### EXERCISE
In the listing below, print exactly the lines from the first through the one that contains "source : Nat".

### SUPPLIED RECORDS

-- ==== Sys2Proof/Machine/StateHo.lean ====
section
/-!
DEFINITION. Sys2Proof/Machine/StateHo.lean: what two devices tell each other in a handover (Table 25-3, Table 25-4, 25). The manual gives the carriages
of TYPE 0x14 and 0x15 and no layout of what they hold, so a message is its content (log 77).
-/
namespace Sys2Proof.Machine
open Sys2Proof

/-- What PLANT = 1 adds to the static state (Table 25-4). -/
structure HoPlant where
  /-- Active program. -/
  prog : Option SgeProg
  /-- Coefficient bank in force. -/
  coefs : List (Nat × Nat)
  /-- Tick rate code. -/
  rate : Nat
  /-- Tick source. -/
  source : Nat
  /-- AUTO_RETURN. -/
  autoReturn : Bool
  /-- Setpoints. -/
  points : List (Nat × Setpoint)
  /-- Watches. -/
  watches : List (Nat × Watch)
  deriving DecidableEq, Repr

/-- The state copied in PREPARE; keys are wrapped under HO_SLOT (R918). -/
structure HoStatic where
  /-- Active switch tables. -/
  active : SwTables
  /-- GEN. -/
  gen : W32
  /-- Mirror sessions. -/
  mirrors : List (Nat × Mirror)
  /-- Charters, limits and key indices. -/
  tenants : List (Nat × Tenant)
  /-- VF bindings, DMA windows and limits. -/
  vfs : List (Nat × Vf)
  /-- WEIGHT of PF0 and DEV. -/
  weights : List (Nat × Nat)
  /-- TX_CAP_KIB of PF0 and DEV. -/
  txCaps : List (Nat × Nat)
  /-- ENG_CAP_KIB of PF0 and DEV. -/
  engCaps : List (Nat × Nat)
  /-- QLIMIT_KIB, STRICT classes and class weights of the scheduling points. -/
  points : List (Nat × Option Nat × List Nat × List (Nat × Nat))
  /-- Key slots, the key of each wrapped. -/
  slots : List (Nat × KeySlot)
  /-- KEKs, the key of each wrapped. -/
  keks : List (Nat × Keks)
  /-- SAs. -/
  sas : List (Nat × Sa)
  /-- Fixity profiles. -/
  profiles : List (Nat × Profile)
  /-- Namespaces. -/
  spaces : List (Nat × Bytes)
  /-- PF0's namespace list. -/
  pf0Spaces : List Namespace
  /-- Scrub sessions. -/
  scrubs : List (Nat × Scrub)
  /-- With PLANT = 1. -/
  plant : Option HoPlant
  deriving DecidableEq, Repr

/-- The volatile state of the final copy (Table 25-4). -/
structure HoFinal where
  /-- Storage connections: handle, function, state block. -/
  conns : List (Nat × Nat × Bytes)
  /-- SAs with their numbers and windows. -/
  sas : List (Nat × Sa)
  /-- Token buckets of the tenants. -/
  tenantTokens : List (Nat × Int)
  /-- Token buckets of the VFs. -/
  vfTokens : List (Nat × Int)
  /-- Scrub sessions with their positions. -/
  scrubs : List (Nat × Scrub)
  /-- States of the tenants before STOP (R923). -/
  states : List Nat
  deriving DecidableEq, Repr

/-- A message of a handover. -/
inductive HoMsg where
  /-- Source to target: its vertex, PLANT, a test block wrapped under HO_SLOT, and the static state. -/
  | prepare (src : Nat) (plant : Bool) (test : Bytes) (st : HoStatic)
  /-- Target to source: a case of R917. -/
  | refuse (status info : Nat)
  /-- Target to source: the static state is applied. -/
  | ready
  /-- Source to target: the final copy. -/
  | final (f : HoFinal)
  /-- Target to source: the final copy is applied. -/
  | applied
  /-- Target to source: SWITCH is done; the handles of the attached connections. -/
  | switched (handles : List Nat)
  /-- Source to target: RELEASE has ended. -/
  | released
  /-- Either way: the handover aborts. -/
  | abort
  deriving DecidableEq, Repr

end Sys2Proof.Machine
end

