-- ==== Sys2Proof/Machine/StateLat.lean ====
section
/-!
DEFINITION. Sys2Proof/Machine/StateLat.lean: lattice links, vertex, link-state database, routes and the stack (ch 24, 25).
-/
namespace Sys2Proof.Machine
open Sys2Proof

/-- A sequenced frame that waits for its acknowledgement (R863, 24). -/
structure LatSeg where
  /-- Header byte 4 without NAK. -/
  head : Nat
  /-- FSEQ. -/
  fseq : Nat
  /-- VALID. -/
  valid : Nat
  /-- Data area. -/
  data : Bytes
  deriving DecidableEq, Repr

/-- A carriage that is being sent (R868, R869). -/
structure LatTx where
  /-- KIND. -/
  kind : Nat
  /-- Bytes still to be sent, the carriage header first. -/
  rest : Bytes
  /-- The next segment is the first. -/
  first : Bool
  /-- The EOP frame carries ABORT. -/
  abort : Bool
  deriving DecidableEq, Repr

/-- A carriage that is being received (R870). -/
structure LatRx where
  /-- KIND. -/
  kind : Nat
  /-- Bytes so far. -/
  bytes : Bytes
  /-- Caddies that hold it. -/
  bufs : List Nat
  deriving DecidableEq, Repr

/-- What a link counts in one window of 1 s (R875). -/
structure LatWindow where
  /-- Frames received. -/
  rx : Nat := 0
  /-- Bad frames. -/
  bad : Nat := 0
  /-- FCRC errors. -/
  fcrc : Nat := 0
  /-- Retransmissions. -/
  retx : Nat := 0
  deriving DecidableEq, Repr

/-- A lattice link; key 0-3. -/
structure LatLink where
  /-- Configuration block, Table 24-6; its byte 0 is not used. [24 bytes; R882, 24; CW:OTP LAT_LINK_CFG, BLANK Table 24-6] -/
  block : Bytes := [0, 1, 10, 4, 10, 0, 10, 0, 0x10, 0x27, 0, 4, 0x88, 0xB5, 0x0F, 0xFF, 0, 0, 0, 0, 0, 0, 5, 0]
  /-- COST. [16; R898, 25; CW: 10 in LANE, 40 in TUNNEL mode] -/
  cost : Nat := 10
  /-- State code of Table 24-3: 0 OFF, 1 DOWN, 2 TRAINING, 3 SEARCHING, 4 ALIGNED, 5 UP, 6 LOOPED. [8; R857, 24; CW: DOWN] -/
  st : Nat := 1
  /-- Candidate: bit offset modulo 2,048 and frames that passed. [R852, 24; none] -/
  cand : Option (Nat × Nat) := none
  /-- Aligned offset. [11; R852, 24; 0] -/
  offset : Nat := 0
  /-- Consecutive bad frames while ALIGNED. [4; R854, 24; 0] -/
  bad : Nat := 0
  /-- A failed training waits for its second (R858). [1; 24; false] -/
  retrain : Bool := false
  /-- A HELLO is due (R859). [1; 24; false] -/
  helloDue : Bool := false
  /-- SERIAL last received on the link; 0 for none. [64; Table 24-4, 24; 0] -/
  peerSerial : Nat := 0
  /-- LINK last received; 0xFF for none. [8; Table 24-4, 24; 0xFF] -/
  peerLane : Nat := 0xFF
  /-- Peer VERTEX_ID. [12; Table 24-9, 24; 0] -/
  peerVertex : Nat := 0
  /-- SERIAL that brought the link UP. [64; R862, 24; 0] -/
  upSerial : Nat := 0
  /-- FCNT of the next frame. [16; R850, 24; DESIGN CHOICE 0 (log 76)] -/
  fcnt : Nat := 0
  /-- FSEQ of the next sequenced frame. [12; R863, 24; 0] -/
  txSeq : Nat := 0
  /-- FSEQ expected next. [12; R864 R865, 24; 0] -/
  rxSeq : Nat := 0
  /-- NAK is set in every frame sent. [1; R865, 24; false] -/
  nak : Bool := false
  /-- ACK of the last NAK acted on. [12; R866, 24; none] -/
  lastNak : Option Nat := none
  /-- Replay buffer, oldest first. [1,024 frames; R863, 24; empty] -/
  replay : List LatSeg := []
  /-- Index of the next frame of a retransmission in progress. [R866, 24; none] -/
  resend : Option Nat := none
  /-- Consecutive expiries of REPLAY_US without progress. [4; R867, 24; 0] -/
  expiries : Nat := 0
  /-- The carriage being sent. [R851, 24; none] -/
  tx : Option LatTx := none
  /-- CTRL carriages that wait, header and message. [list; R851, 24; none] -/
  ctrlQ : List Bytes := []
  /-- DATA carriages that wait, with ABORT. [list; R851, 24; none] -/
  dataQ : List (Bytes × Bool) := []
  /-- The carriage being received. [R870, 24; none] -/
  rx : Option LatRx := none
  /-- Lattice frames queued for the next tunnel frame, bytes 4-255 of each. [32 x 252; R880, 24; none] -/
  batch : List Bytes := []
  /-- ACK and NAK of the last frame sent, for R880. [13; 24; none] -/
  sentAck : Option (Nat × Bool) := none
  /-- Counts of the window in progress. [R875, 24; 0] -/
  now : LatWindow := {}
  /-- Counts of the last window. [R875 Table 24-9, 24; 0] -/
  last : LatWindow := {}
  /-- DEGRADED. [1; R876, 24; false] -/
  degraded : Bool := false
  /-- Consecutive windows below half the threshold. [4; R876, 24; 0] -/
  calm : Nat := 0
  /-- HELLO frames of another VERSION. [Nat; R860, 24; DESIGN CHOICE 0 (log 76)] -/
  badHello : Nat := 0
  /-- DATA carriages discarded in HOLD and CTRL carriages discarded under R903. [Nat; R884, 24; R903, 25; DESIGN CHOICE 0 (log 76)] -/
  discarded : Nat := 0
  deriving DecidableEq, Repr

/-- A route (R897, 25). -/
structure LatRoute where
  /-- Vertex ID. -/
  id : Nat
  /-- First link. -/
  link : Nat
  /-- Total cost. -/
  cost : Nat
  /-- Hops. -/
  hops : Nat
  /-- Serial of the device that holds the ID. -/
  serial : Nat
  deriving DecidableEq, Repr

/-- A handover on this device (R916-R928, 25). -/
structure LatHandover where
  /-- PHASE of Table 25-7: 0 none, 1 PREPARE, 2 STOP, 3 SWITCH, 4 RELEASE, 5 done, 6 aborted. [8; R916, 25; 0] -/
  phase : Nat := 0
  /-- This device is the source. [1; R916, 25; false] -/
  source : Bool := false
  /-- Vertex of the other device. [12; Table 25-7, 25; 0] -/
  peer : Nat := 0
  /-- The joining link. [2; R917 R920, 25; 0] -/
  link : Nat := 0
  /-- PLANT. [1; R926, 25; false] -/
  plant : Bool := false
  /-- Microsecond at which STOP began. [R921, 25; 0] -/
  stopAt : Nat := 0
  /-- States of the tenants before STOP. [16 x 2; R922 R923, 25; none] -/
  states : List Nat := []
  /-- The target has applied the static state (source). [1; Table 25-3, 25; false] -/
  ready : Bool := false
  /-- The final copy has been sent (source). [1; R921, 25; false] -/
  sent : Bool := false
  /-- The target has applied the final copy (source). [1; R922, 25; false] -/
  applied : Bool := false
  /-- The final copy (target). [Table 25-4, 25; none] -/
  final : Option HoFinal := none
  /-- The ports that RELEASE took down stay so until a command (R925). [1; 25; false] -/
  held : Bool := false
  /-- What the signal engine does at its next boundary: 0 nothing, 1 START, 2 STOP. [2; R926, 25; 0] -/
  engine : Nat := 0
  /-- Bytes copied in PREPARE, in KiB. [32; Table 25-7, 25; 0] -/
  kib : Nat := 0
  /-- Bytes copied in STOP. [32; Table 25-7, 25; 0] -/
  bytes : Nat := 0
  /-- Pause in µs. [32; Table 25-7, 25; 0] -/
  pause : Nat := 0
  /-- Connections moved. [16; Table 25-7, 25; 0] -/
  moved : Nat := 0
  /-- Connections closed under R924. [16; Table 25-7, 25; 0] -/
  closed : Nat := 0
  /-- Work items aborted under R921. [32; Table 25-7, 25; 0] -/
  aborted : Nat := 0
  deriving DecidableEq, Repr

/-- The lattice interface. -/
structure Lattice where
  /-- Links 0-3. [4; R845, 24; CW: DOWN] -/
  links : List (Nat × LatLink) := []
  /-- Vertex mode: 0 clear, 1 STATIC, 2 AUTO. [8; R887 Table 25-5, 25; CW:OTP LAT_VERTEX, BLANK AUTO] -/
  mode : Nat := 2
  /-- VERTEX of the STATIC mode. [12; Table 25-5, 25; CW:OTP, BLANK 0] -/
  fixed : Nat := 0
  /-- Vertex ID, 0 while unassigned. [12; R887, 25; CW: 0] -/
  id : Nat := 0
  /-- 0 UNASSIGNED, 1 CLAIMING, 2 HELD. [2; R887, 25; CW: 0] -/
  vst : Nat := 0
  /-- Alias, 0 for none. [12; R923 R928, 25; CW: 0] -/
  alias_ : Nat := 0
  /-- LSAs by serial, this device's own among them. [4,095 x 72 bytes; R892 R895, 25; CW: empty] -/
  lsdb : List (Nat × Bytes) := []
  /-- SEQ of the own LSA. [32; R892, 25; DESIGN CHOICE 0 (log 76)] -/
  seq : Nat := 0
  /-- An own LSA is to be originated. [1; R892, 25; false] -/
  lsaDue : Bool := false
  /-- Microsecond of the last own LSA. [R892, 25; none] -/
  lsaAt : Option Nat := none
  /-- Routes. [4,095; R897, 25; CW: none] -/
  routes : List LatRoute := []
  /-- Stack configuration: the 80 bytes of JOIN; [] for none. [80 bytes; R906, 25; CW:OTP LAT_STACK_CFG, BLANK none] -/
  stack : Bytes := []
  /-- ROLE: 0 none, 1 member, 2 leader. [8; R909, 25; CW: 0] -/
  role : Nat := 0
  /-- Serial of the leader. [64; R909, 25; none] -/
  leader : Option Nat := none
  /-- Serials of the partition. [list; R908, 25; none] -/
  partition : List Nat := []
  /-- Aggregates bound to the stack. [4; R913, 25; none] -/
  bound : List Nat := []
  /-- Received CTRL carriages that wait for their handling: link, carriage, caddies. [list; R874 R893 R920; none] -/
  inbox : List (Nat × Bytes × List Nat) := []
  /-- The handover. -/
  ho : LatHandover := {}
  deriving DecidableEq, Repr

end Sys2Proof.Machine
end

### RESPONSE TO THIS EXERCISE
-- ==== Sys2Proof/Machine/StateHo.lean ====
section
/-!
DEFINITION. Sys2Proof/Machine/StateHo.lean: what two devices tell each other in a handover (Table 25-3, Table 25-4, 25). The manual gives the carriages
of TYPE 0x14 and 0x15 and no layout of what they hold, so a message is its content (log 77).
-/
namespace Sys2Proof.Machine
open Sys2Proof

/-- What PLANT = 1 adds to the static state (Table 25-4). -/
structure HoPlant where
  /-- Active program. -/
  prog : Option SgeProg
  /-- Coefficient bank in force. -/
  coefs : List (Nat × Nat)
  /-- Tick rate code. -/
  rate : Nat
  /-- Tick source. -/
  source : Nat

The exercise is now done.